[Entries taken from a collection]
══════

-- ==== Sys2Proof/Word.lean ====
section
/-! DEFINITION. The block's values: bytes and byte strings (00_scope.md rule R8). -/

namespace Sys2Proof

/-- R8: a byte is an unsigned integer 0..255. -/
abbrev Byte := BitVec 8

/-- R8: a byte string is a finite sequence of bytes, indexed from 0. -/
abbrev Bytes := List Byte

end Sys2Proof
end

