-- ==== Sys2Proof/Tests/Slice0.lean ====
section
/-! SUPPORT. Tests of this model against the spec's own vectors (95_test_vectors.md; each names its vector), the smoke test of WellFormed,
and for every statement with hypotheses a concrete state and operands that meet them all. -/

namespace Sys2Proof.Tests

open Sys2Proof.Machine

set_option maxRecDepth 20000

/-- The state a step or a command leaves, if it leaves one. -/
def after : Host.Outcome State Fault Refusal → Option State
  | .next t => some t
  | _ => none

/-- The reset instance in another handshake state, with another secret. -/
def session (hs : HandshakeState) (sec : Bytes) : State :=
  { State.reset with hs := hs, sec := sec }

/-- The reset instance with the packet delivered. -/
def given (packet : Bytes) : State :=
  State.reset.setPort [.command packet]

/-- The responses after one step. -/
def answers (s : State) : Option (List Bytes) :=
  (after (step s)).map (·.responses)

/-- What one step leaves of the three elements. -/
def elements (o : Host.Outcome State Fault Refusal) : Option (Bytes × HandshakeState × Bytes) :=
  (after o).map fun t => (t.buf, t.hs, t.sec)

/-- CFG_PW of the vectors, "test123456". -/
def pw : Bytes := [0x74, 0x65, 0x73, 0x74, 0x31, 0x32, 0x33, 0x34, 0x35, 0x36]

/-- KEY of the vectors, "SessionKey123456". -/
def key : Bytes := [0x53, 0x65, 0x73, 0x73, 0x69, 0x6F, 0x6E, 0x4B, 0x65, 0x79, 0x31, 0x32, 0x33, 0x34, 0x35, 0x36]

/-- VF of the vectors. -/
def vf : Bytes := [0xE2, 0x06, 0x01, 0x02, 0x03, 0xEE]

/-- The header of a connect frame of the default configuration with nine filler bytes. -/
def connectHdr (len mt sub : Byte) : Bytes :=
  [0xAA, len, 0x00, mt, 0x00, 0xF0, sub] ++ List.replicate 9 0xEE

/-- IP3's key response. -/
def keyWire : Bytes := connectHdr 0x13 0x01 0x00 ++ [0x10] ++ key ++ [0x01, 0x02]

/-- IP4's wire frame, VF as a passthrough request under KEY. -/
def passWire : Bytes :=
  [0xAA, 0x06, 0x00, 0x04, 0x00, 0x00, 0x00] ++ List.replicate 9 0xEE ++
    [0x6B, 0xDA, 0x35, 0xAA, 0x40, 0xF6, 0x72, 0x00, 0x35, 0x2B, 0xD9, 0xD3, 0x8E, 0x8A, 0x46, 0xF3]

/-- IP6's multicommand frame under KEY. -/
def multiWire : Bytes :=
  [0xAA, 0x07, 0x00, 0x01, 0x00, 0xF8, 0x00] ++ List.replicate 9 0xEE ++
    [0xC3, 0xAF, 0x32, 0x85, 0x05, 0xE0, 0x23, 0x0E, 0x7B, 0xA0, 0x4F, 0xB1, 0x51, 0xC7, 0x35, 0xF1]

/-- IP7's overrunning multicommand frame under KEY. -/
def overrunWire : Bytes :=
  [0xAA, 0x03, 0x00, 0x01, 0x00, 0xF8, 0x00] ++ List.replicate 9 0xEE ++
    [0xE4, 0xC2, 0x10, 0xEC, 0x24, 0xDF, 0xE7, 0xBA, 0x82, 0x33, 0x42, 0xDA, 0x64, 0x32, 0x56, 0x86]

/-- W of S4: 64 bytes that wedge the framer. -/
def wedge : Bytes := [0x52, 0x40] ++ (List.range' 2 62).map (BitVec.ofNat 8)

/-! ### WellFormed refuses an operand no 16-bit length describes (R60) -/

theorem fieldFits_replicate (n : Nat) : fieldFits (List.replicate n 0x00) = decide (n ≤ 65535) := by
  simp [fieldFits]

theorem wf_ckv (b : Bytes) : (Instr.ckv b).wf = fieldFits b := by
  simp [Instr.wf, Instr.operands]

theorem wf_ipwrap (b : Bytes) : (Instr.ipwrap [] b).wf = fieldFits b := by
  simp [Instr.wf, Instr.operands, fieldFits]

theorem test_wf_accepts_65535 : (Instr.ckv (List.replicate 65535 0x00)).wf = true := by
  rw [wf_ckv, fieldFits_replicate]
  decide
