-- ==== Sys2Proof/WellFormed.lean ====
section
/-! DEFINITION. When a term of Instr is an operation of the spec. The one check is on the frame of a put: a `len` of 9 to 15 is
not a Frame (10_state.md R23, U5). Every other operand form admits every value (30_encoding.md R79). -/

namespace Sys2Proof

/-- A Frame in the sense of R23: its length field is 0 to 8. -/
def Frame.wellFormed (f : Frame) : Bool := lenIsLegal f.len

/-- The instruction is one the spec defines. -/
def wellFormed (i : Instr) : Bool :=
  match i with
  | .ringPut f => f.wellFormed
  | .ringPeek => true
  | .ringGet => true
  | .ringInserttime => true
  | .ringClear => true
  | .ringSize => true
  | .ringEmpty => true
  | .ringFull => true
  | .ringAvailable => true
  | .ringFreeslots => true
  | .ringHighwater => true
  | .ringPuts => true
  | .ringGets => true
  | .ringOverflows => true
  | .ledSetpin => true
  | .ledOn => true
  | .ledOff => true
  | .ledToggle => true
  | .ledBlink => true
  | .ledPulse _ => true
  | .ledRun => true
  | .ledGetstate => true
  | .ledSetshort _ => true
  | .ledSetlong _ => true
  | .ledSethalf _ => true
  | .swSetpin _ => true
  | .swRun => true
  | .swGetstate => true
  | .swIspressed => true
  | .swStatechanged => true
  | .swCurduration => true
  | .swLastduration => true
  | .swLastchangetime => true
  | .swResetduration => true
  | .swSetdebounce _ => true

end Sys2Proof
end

══════

What to produce :: The expected answer is a copy of each line in the records that holds the word "spec".

Solution to this task ::
/-! SUPPORT. Tests of this model against the spec's own vectors (95_test_vectors.md; each names its vector), the smoke test of WellFormed,
/-! DEFINITION. When a term of Instr is an operation of the spec. The one check is on the frame of a put: a `len` of 9 to 15 is
/-- The instruction is one the spec defines. -/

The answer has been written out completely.